* Exercise requirements *
Each line that contains the string "epochDrainComplete" counts once; report how many such lines appear in the data, as a number only.

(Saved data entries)
-=-=-
/-- The offerer copies its region once its offer is accepted; the first acknowledgement releases the region and says
so; a refusal, or eight offers or commits unanswered at 1 ms each, gives the region back; a query is answered with
what has become of the offer; a close ends the record. A member accepts an offer into the landing region that fits,
with an arrival counter, again when the offer comes again, and refuses one when it has none; a commit that names as
many tiles as landed is acknowledged and one that does not is refused; once released the region is an ordinary one, or
the landing content is discarded; every 10 ms without news it asks (08 R272 to R277). Completes: handoffAccept,
handoffAck, handoffRefuse, handoffQuery, handoffClose, handoffRetransmit, handoffOfferMessage, handoffCommit,
handoffReleased, handoffState, handoffQueryTimer. -/
def Obligations.HandoffsMoveARegion : Prop :=
  (∀ part hdr body (s : State) w h, Arrives 0x21 part hdr body s w →
    findHandoff (mailTaken part hdr s) true part (mailSender hdr) (ofLe (cut 0 4 w)) = some h →
    let b := mailTaken part hdr s
    let g := { h with state := 2, landing := ofLe (cut 4 4 w), counter := ofLe (cut 8 2 w), retries := 0, lastAt := (mailTaken part hdr s).now }
    (h.state = 1 → exec (.handoffAccept part hdr body) s = .next (settleHandoff g (setHandoff g b))) ∧
    (h.state ≠ 1 → exec (.handoffAccept part hdr body) s = .next b)) ∧
  (∀ part hdr body (s : State) w h, Arrives 0x23 part hdr body s w →
    findHandoff (mailTaken part hdr s) true part (mailSender hdr) (ofLe (cut 0 4 w)) = some h →
    let b := mailTaken part hdr s
    let g := { h with state := 4 }
    (h.state = 3 → exec (.handoffAck part hdr body) s = .next (sendHandoff h 0x24 (zeros 4)
      (doomObject h.obj ((setHandoff g b).onObj h.obj fun o => { o with refs := o.refs - 1 })))) ∧
    (h.state ≠ 3 → exec (.handoffAck part hdr body) s = .next b)) ∧
  (∀ part hdr body (s : State) w h, Arrives 0x25 part hdr body s w →
    findHandoff (mailTaken part hdr s) true part (mailSender hdr) (ofLe (cut 0 4 w)) = some h →
    let b := mailTaken part hdr s
    (4 ≤ h.state → exec (.handoffRefuse part hdr body) s = .next b) ∧
    (h.state < 4 →
      let u := (thawObject h.obj (setHandoff { h with state := 5 } b)).onObj h.obj fun o => { o with refs := o.refs - 1 }
      (u.obj h.obj).frozen = false ∧ ∀ t, offerCmd u h = some t → exec (.handoffRefuse part hdr body) s =
        .next (complete t yeHandoff (detailHandoff (ofLe (cut 4 2 w)) h.num h.peer) [] u))) ∧
  (∀ part hdr body (s : State) w, Arrives 0x26 part hdr body s w →
    let b := mailTaken part hdr s
    exec (.handoffQuery part hdr body) s = .next (sendMail part (mailSender hdr) 0x27
      (le 4 (ofLe (cut 0 4 w)) ++ le 1 (offererState b part (mailSender hdr) (ofLe (cut 0 4 w))) ++ zeros 3) b)) ∧
  (∀ part hdr body (s : State) w h, Arrives 0x28 part hdr body s w →
    findHandoff (mailTaken part hdr s) true part (mailSender hdr) (ofLe (cut 0 4 w)) = some h →
    let b := mailTaken part hdr s
    (4 ≤ h.state → exec (.handoffClose part hdr body) s = .next (dropHandoff h b)) ∧
    (h.state < 4 → exec (.handoffClose part hdr body) s = .next b)) ∧
  (∀ (num : BitVec 32) (s : State) h, (s.handoffs.find? fun h => h.offerer && h.num == num.toNat && (h.state == 1 || h.state == 3)) = some h →
    (s.keepStopped = true ∨ s.now < h.lastAt + Config.ms 1 → exec (.handoffRetransmit num) s = .next s) ∧
    (s.keepStopped = false → h.lastAt + Config.ms 1 ≤ s.now → 8 ≤ h.retries → exec (.handoffRetransmit num) s = .next (reclaim h yeTimeout s)) ∧
    (s.keepStopped = false → h.lastAt + Config.ms 1 ≤ s.now → h.retries < 8 →
      let u := setHandoff { h with retries := h.retries + 1, lastAt := s.now } s
      exec (.handoffRetransmit num) s = .next (if h.state = 1 then sendHandoff h 0x20 (offerBody u h) u else sendHandoff h 0x22 (le 4 h.tiles) u))) ∧
  (∀ part hdr body (s : State) w, Arrives 0x20 part hdr body s w →
    let b := mailTaken part hdr s
    let num := ofLe (cut 0 4 w)
    (b.dom part).state = 4 →
    (∀ h, findHandoff b false part (mailSender hdr) num = some h → h.state ≠ 4 → exec (.handoffOfferMessage part hdr body) s =
      .next (sendHandoff h 0x21 (acceptBody (setHandoff h b) h) (setHandoff { h with lastAt := b.now } b))) ∧
    (findHandoff b false part (mailSender hdr) num = none → (∀ o ∈ b.objs, o.2.landing = false) →
      exec (.handoffOfferMessage part hdr body) s = .next (sendMail part (mailSender hdr) 0x25 (le 4 num ++ le 2 yeQuota ++ zeros 2) b)) ∧
    (∀ oi o c, findHandoff b false part (mailSender hdr) num = none → b.objs = [(oi, o)] → lowFree b.arrivals 0 1024 = some c →
      o.landing = true → o.accepted = none → o.state = 1 → o.part = part → o.cls = ofLe (cut 4 1 w) → ofLe (cut 8 4 w) ≤ o.tiles →
      o.gen * 2 ^ 20 + oi ≠ 0 → oi < 2 ^ 20 →
      let h : Handoff := { peer := mailSender hdr, num := num, part := part, state := 1, landing := oi, counter := c, tiles := ofLe (cut 8 4 w), lastAt := b.now }
      ∃ u, exec (.handoffOfferMessage part hdr body) s = .next (sendHandoff h 0x21 (acceptBody u h) u) ∧ u.handoffs = b.handoffs ++ [h] ∧
        u.obj oi = { o with accepted := some (mailSender hdr, num), refs := o.refs + 2 } ∧
        tget {} u.arrivals c = { state := 1, part := part, ctx := 65535, handle := BitVec.ofNat 32 (o.gen * 2 ^ 20 + oi), total := ofLe (cut 8 4 w) })) ∧
  (∀ part hdr body (s : State) w h, Arrives 0x22 part hdr body s w →
    findHandoff (mailTaken part hdr s) false part (mailSender hdr) (ofLe (cut 0 4 w)) = some h →
    let b := mailTaken part hdr s
    let a := tget {} b.arrivals h.counter
    (h.state = 4 → exec (.handoffCommit part hdr body) s = .next b) ∧
    (h.state = 2 → exec (.handoffCommit part hdr body) s = .next (sendHandoff h 0x23 (le 1 2 ++ zeros 3) (setHandoff { h with lastAt := b.now } b))) ∧
    (h.state ≠ 4 → h.state ≠ 2 → a.landed = ofLe (cut 4 4 w) → a.failed = 0 → exec (.handoffCommit part hdr body) s =
      .next (sendHandoff h 0x23 (le 1 1 ++ zeros 3) (closeLanding h (setHandoff { h with state := 2, lastAt := b.now } b)))) ∧
    (h.state ≠ 4 → h.state ≠ 2 → a.landed ≠ ofLe (cut 4 4 w) ∨ a.failed ≠ 0 → exec (.handoffCommit part hdr body) s =
      .next (discard h (sendHandoff h 0x25 (le 2 a.err ++ zeros 2) b)))) ∧
  (∀ part hdr body (s : State) w h, Arrives 0x24 part hdr body s w →
    findHandoff (mailTaken part hdr s) false part (mailSender hdr) (ofLe (cut 0 4 w)) = some h →
    let b := mailTaken part hdr s
    (h.state = 2 → exec (.handoffReleased part hdr body) s = .next (dropHandoff h (sendHandoff h 0x28 (zeros 4)
      (b.onObj h.landing fun o => { o with landing := false, accepted := none, refs := o.refs - 1 })))) ∧
    (h.state ≠ 2 → exec (.handoffReleased part hdr body) s = .next b)) ∧
  (∀ part hdr body (s : State) w h, Arrives 0x27 part hdr body s w →
    findHandoff (mailTaken part hdr s) false part (mailSender hdr) (ofLe (cut 0 4 w)) = some h →
    let b := mailTaken part hdr s
    (ofLe (cut 4 1 w) = 1 → exec (.handoffState part hdr body) s = .next (setHandoff { h with lastAt := b.now } b)) ∧
    (ofLe (cut 4 1 w) = 2 → h.state = 2 → exec (.handoffState part hdr body) s = .next (landOwn h b)) ∧
    (ofLe (cut 4 1 w) = 3 → exec (.handoffState part hdr body) s = .next (discard h b)) ∧
    (ofLe (cut 4 1 w) = 4 → exec (.handoffState part hdr body) s = .next (if h.state = 2 then landOwn h b else discard h b))) ∧
  (∀ dev (num : BitVec 32) (s : State) h, (s.handoffs.find? fun h => !h.offerer && h.peer == dev && h.num == num.toNat) = some h →
    (h.state = 4 ∨ s.now < h.lastAt + Config.ms 10 → exec (.handoffQueryTimer dev num) s = .next s) ∧
    (h.state ≠ 4 → h.lastAt + Config.ms 10 ≤ s.now → exec (.handoffQueryTimer dev num) s =
      .next (sendHandoff h 0x26 (zeros 4) (setHandoff { h with lastAt := s.now } s))))

/-- A draining epoch retires once every station counts it at zero, or 5 ms after the install with the drain cut: with
no COMPOSE waiting, every station clears its record. A removal's drain ends when it is empty, or after 2 ms with its
work cut, and 200 µs later its slots are destroyed. An interval ends at its boundary, and a checkpoint is taken at
each multiple of 60 s (08 R265, R284, R288, R290). Completes: epochDrainComplete, epochDrainTimeout,
partitionRemovalDrainEnd, partitionRemovalFlightExpiry, meteringIntervalEnd, meteringCheckpoint. -/
def Obligations.EpochsRemovalsAndIntervalsEnd : Prop :=
  (∀ (s : State), s.keepLive = true → s.epochDraining = true → epochDrained s = true →
    exec .epochDrainComplete s = .next (retireEpoch s) ∧
    (runningWith s 0x0803 1 = [] →
      ∃ t, exec .epochDrainComplete s = .next t ∧ t.epochDraining = false ∧ t.oldSlices = [] ∧ t.epoch = s.epoch ∧ t.slices = s.slices ∧
        ∀ u ∈ stationIds, t.port u = { s.port u with drain := none })) ∧
  (∀ (s : State), s.keepLive = true → s.epochDraining = true → s.epochAt + Config.ms 5 ≤ s.now →
    exec .epochDrainTimeout s = .next (retireEpoch (each stationIds epochCut s))) ∧
  (∀ part (s : State), s.keepLive = true → (s.part part).state = 5 → (s.part part).drainEnd = none →
    (partDrained s part = true →
      ∃ t, exec (.partitionRemovalDrainEnd part) s = .next t ∧ t.part part = { s.part part with drainEnd := some s.now } ∧
        (∀ i, i ≠ part → t.part i = s.part i) ∧ t = { s with parts := t.parts }) ∧
    (partDrained s part = false → (s.part part).removeAt + Config.ms 2 ≤ s.now →
      exec (.partitionRemovalDrainEnd part) s =
        .next ((cutPart part s).onPart part fun p => { p with drainEnd := some (cutPart part s).now })) ∧
    (partDrained s part = false → s.now < (s.part part).removeAt + Config.ms 2 → exec (.partitionRemovalDrainEnd part) s = .next s)) ∧
  (∀ part (s : State) at_, s.keepLive = true → (s.part part).state = 5 → (s.part part).destroying = false →
    (s.part part).drainEnd = some at_ → at_ + Config.us 200 ≤ s.now →
    let a := s.onPart part fun p => { p with destroying := true }
    let b := each (objsOf a part) freeObject a
    exec (.partitionRemovalFlightExpiry part) s =
      .next (settleRemoval part (each (slotsOf b part) (fun i u => if (u.key i).purging = 0 then startPurge i 1 u else u) b))) ∧
  (∀ (s : State) b, meterDue s = some b → exec .meteringIntervalEnd s = .next (endInterval b 0 s)) ∧
  (∀ (s : State), meterDue s = none → exec .meteringIntervalEnd s = .next s) ∧
  (∀ (s : State), s.keepLive = true → s.meter.backlog.length < 65536 → canDraw s 1 = true →
    let b := (s.meter.ckptAt / 6000000000 + 1) * 6000000000
    (b ≤ s.meter.startAt → ∃ t, exec .meteringCheckpoint s = .next t ∧ t.meter = { (checkpoint s).meter with ckptAt := b }) ∧
    (s.meter.startAt < b → exec .meteringCheckpoint s = .next s))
-=-=-
* Completed task *
3